Engineering formulas be like
"So there was this guy in 1896 and he did a bunch of trials and he figured out that a+b*x/c² is close enough to the real results, with values for a in range 1-2 and b in range 3-4. We still don't understand why, or how he got there, but it worked ever since."
Scientists want to understand things. Engineers don't care, as long as it works.
"More recent research has produced a more precise emperical relation, -4.2x^3.761+√(sin(2x²/π))±erf(e²ˣ+37), which produces results which are 0.2% more accurate on average."
Because engineering is precise, measurable, and easily reproducible. You should be testing your things in a way that all you need is a simple two-sample Z-test.
Experiments on the humans, on the hand, unfortunately, have been outlawed. So all you get is a bunch of shitty noisy data, and yet you're supposed to somehow make sense of it. Most people with a degree in stats would tell you not to even try, and yet those fucks at phycology departments always do while having had about one undergrad-level class as part of their masters.

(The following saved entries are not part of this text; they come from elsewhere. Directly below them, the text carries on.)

-- ==== Sys2Proof/Laws/State.lean ====
section
/-! SUPPORT. What each named update does to each field of the state: one lemma per field and update. -/

namespace Sys2Proof.Machine

/-! ### `State.answer` -/

@[simp] theorem State.answer_params (r : Response) (s : State) : (s.answer r).params = s.params := rfl
@[simp] theorem State.answer_arg0 (r : Response) (s : State) : (s.answer r).arg0 = s.arg0 := rfl
@[simp] theorem State.answer_arg1 (r : Response) (s : State) : (s.answer r).arg1 = s.arg1 := rfl
@[simp] theorem State.answer_arg2 (r : Response) (s : State) : (s.answer r).arg2 = s.arg2 := rfl
@[simp] theorem State.answer_phase (r : Response) (s : State) : (s.answer r).phase = s.phase := rfl
@[simp] theorem State.answer_errcode (r : Response) (s : State) : (s.answer r).errcode = s.errcode := rfl
@[simp] theorem State.answer_retHash (r : Response) (s : State) : (s.answer r).retHash = s.retHash := rfl
@[simp] theorem State.answer_rcount (r : Response) (s : State) : (s.answer r).rcount = s.rcount := rfl
@[simp] theorem State.answer_capbits (r : Response) (s : State) : (s.answer r).capbits = s.capbits := rfl
@[simp] theorem State.answer_mask (r : Response) (s : State) : (s.answer r).mask = s.mask := rfl
@[simp] theorem State.answer_table (r : Response) (s : State) : (s.answer r).table = s.table := rfl
@[simp] theorem State.answer_bits (r : Response) (s : State) : (s.answer r).bits = s.bits := rfl
@[simp] theorem State.answer_txt (r : Response) (s : State) : (s.answer r).txt = s.txt := rfl
@[simp] theorem State.answer_res (r : Response) (s : State) : (s.answer r).res = s.res := rfl
@[simp] theorem State.answer_scH (r : Response) (s : State) : (s.answer r).scH = s.scH := rfl
@[simp] theorem State.answer_scS (r : Response) (s : State) : (s.answer r).scS = s.scS := rfl
@[simp] theorem State.answer_scLen (r : Response) (s : State) : (s.answer r).scLen = s.scLen := rfl
@[simp] theorem State.answer_scN (r : Response) (s : State) : (s.answer r).scN = s.scN := rfl
@[simp] theorem State.answer_g0 (r : Response) (s : State) : (s.answer r).g0 = s.g0 := rfl
@[simp] theorem State.answer_g1 (r : Response) (s : State) : (s.answer r).g1 = s.g1 := rfl
@[simp] theorem State.answer_resets (r : Response) (s : State) : (s.answer r).resets = s.resets := rfl
@[simp] theorem State.answer_pending (r : Response) (s : State) : (s.answer r).pending = s.pending := rfl
@[simp] theorem State.answer_response (r : Response) (s : State) : (s.answer r).response = some r := rfl

/-! ### `State.portFault` -/

@[simp] theorem State.portFault_params (s : State) : s.portFault.params = s.params := rfl
@[simp] theorem State.portFault_arg0 (s : State) : s.portFault.arg0 = s.arg0 := rfl
@[simp] theorem State.portFault_arg1 (s : State) : s.portFault.arg1 = s.arg1 := rfl
@[simp] theorem State.portFault_arg2 (s : State) : s.portFault.arg2 = s.arg2 := rfl
@[simp] theorem State.portFault_phase (s : State) : s.portFault.phase = s.phase := rfl
@[simp] theorem State.portFault_errcode (s : State) : s.portFault.errcode = s.errcode := rfl
@[simp] theorem State.portFault_retHash (s : State) : s.portFault.retHash = s.retHash := rfl
@[simp] theorem State.portFault_rcount (s : State) : s.portFault.rcount = s.rcount := rfl
@[simp] theorem State.portFault_capbits (s : State) : s.portFault.capbits = s.capbits := rfl
@[simp] theorem State.portFault_mask (s : State) : s.portFault.mask = s.mask := rfl
@[simp] theorem State.portFault_table (s : State) : s.portFault.table = s.table := rfl
@[simp] theorem State.portFault_bits (s : State) : s.portFault.bits = s.bits := rfl
@[simp] theorem State.portFault_txt (s : State) : s.portFault.txt = s.txt := rfl
@[simp] theorem State.portFault_res (s : State) : s.portFault.res = s.res := rfl
@[simp] theorem State.portFault_scH (s : State) : s.portFault.scH = s.scH := rfl
@[simp] theorem State.portFault_scS (s : State) : s.portFault.scS = s.scS := rfl
@[simp] theorem State.portFault_scLen (s : State) : s.portFault.scLen = s.scLen := rfl
@[simp] theorem State.portFault_scN (s : State) : s.portFault.scN = s.scN := rfl
@[simp] theorem State.portFault_g0 (s : State) : s.portFault.g0 = s.g0 := rfl
@[simp] theorem State.portFault_g1 (s : State) : s.portFault.g1 = s.g1 := rfl
@[simp] theorem State.portFault_resets (s : State) : s.portFault.resets = s.resets := rfl
@[simp] theorem State.portFault_pending (s : State) : s.portFault.pending = s.pending := rfl
@[simp] theorem State.portFault_response (s : State) : s.portFault.response = some .fault := rfl

/-! ### `State.endCommand` -/

@[simp] theorem State.endCommand_params (e : ErrCode) (s : State) : (s.endCommand e).params = s.params := rfl
@[simp] theorem State.endCommand_arg0 (e : ErrCode) (s : State) : (s.endCommand e).arg0 = s.arg0 := rfl
@[simp] theorem State.endCommand_arg1 (e : ErrCode) (s : State) : (s.endCommand e).arg1 = s.arg1 := rfl
@[simp] theorem State.endCommand_arg2 (e : ErrCode) (s : State) : (s.endCommand e).arg2 = s.arg2 := rfl
@[simp] theorem State.endCommand_phase (e : ErrCode) (s : State) : (s.endCommand e).phase = s.phase := rfl
@[simp] theorem State.endCommand_errcode (e : ErrCode) (s : State) : (s.endCommand e).errcode = e := rfl
@[simp] theorem State.endCommand_retHash (e : ErrCode) (s : State) : (s.endCommand e).retHash = s.retHash := rfl
@[simp] theorem State.endCommand_rcount (e : ErrCode) (s : State) : (s.endCommand e).rcount = s.rcount := rfl
@[simp] theorem State.endCommand_capbits (e : ErrCode) (s : State) : (s.endCommand e).capbits = s.capbits := rfl
@[simp] theorem State.endCommand_mask (e : ErrCode) (s : State) : (s.endCommand e).mask = s.mask := rfl
@[simp] theorem State.endCommand_table (e : ErrCode) (s : State) : (s.endCommand e).table = s.table := rfl
@[simp] theorem State.endCommand_bits (e : ErrCode) (s : State) : (s.endCommand e).bits = s.bits := rfl
@[simp] theorem State.endCommand_txt (e : ErrCode) (s : State) : (s.endCommand e).txt = s.txt := rfl
@[simp] theorem State.endCommand_res (e : ErrCode) (s : State) : (s.endCommand e).res = s.res := rfl
@[simp] theorem State.endCommand_scH (e : ErrCode) (s : State) : (s.endCommand e).scH = s.scH := rfl
@[simp] theorem State.endCommand_scS (e : ErrCode) (s : State) : (s.endCommand e).scS = s.scS := rfl
@[simp] theorem State.endCommand_scLen (e : ErrCode) (s : State) : (s.endCommand e).scLen = s.scLen := rfl
@[simp] theorem State.endCommand_scN (e : ErrCode) (s : State) : (s.endCommand e).scN = s.scN := rfl
@[simp] theorem State.endCommand_g0 (e : ErrCode) (s : State) : (s.endCommand e).g0 = s.g0 := rfl
@[simp] theorem State.endCommand_g1 (e : ErrCode) (s : State) : (s.endCommand e).g1 = s.g1 := rfl
@[simp] theorem State.endCommand_resets (e : ErrCode) (s : State) : (s.endCommand e).resets = s.resets := rfl
@[simp] theorem State.endCommand_pending (e : ErrCode) (s : State) : (s.endCommand e).pending = s.pending := rfl
@[simp] theorem State.endCommand_response (e : ErrCode) (s : State) : (s.endCommand e).response = some .okay := rfl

TL;DR good psychology programs nowdays train decent statisticians as they should.
It always got me that the maths I was doing in electrical engineering outclassed what my friend was doing for his astrophysics degree. He was probably at the better university too (Debatable for the subjects in question, but both really good).
Did I need that level of maths? No, but it was compulsory for the first 3 years so not much option.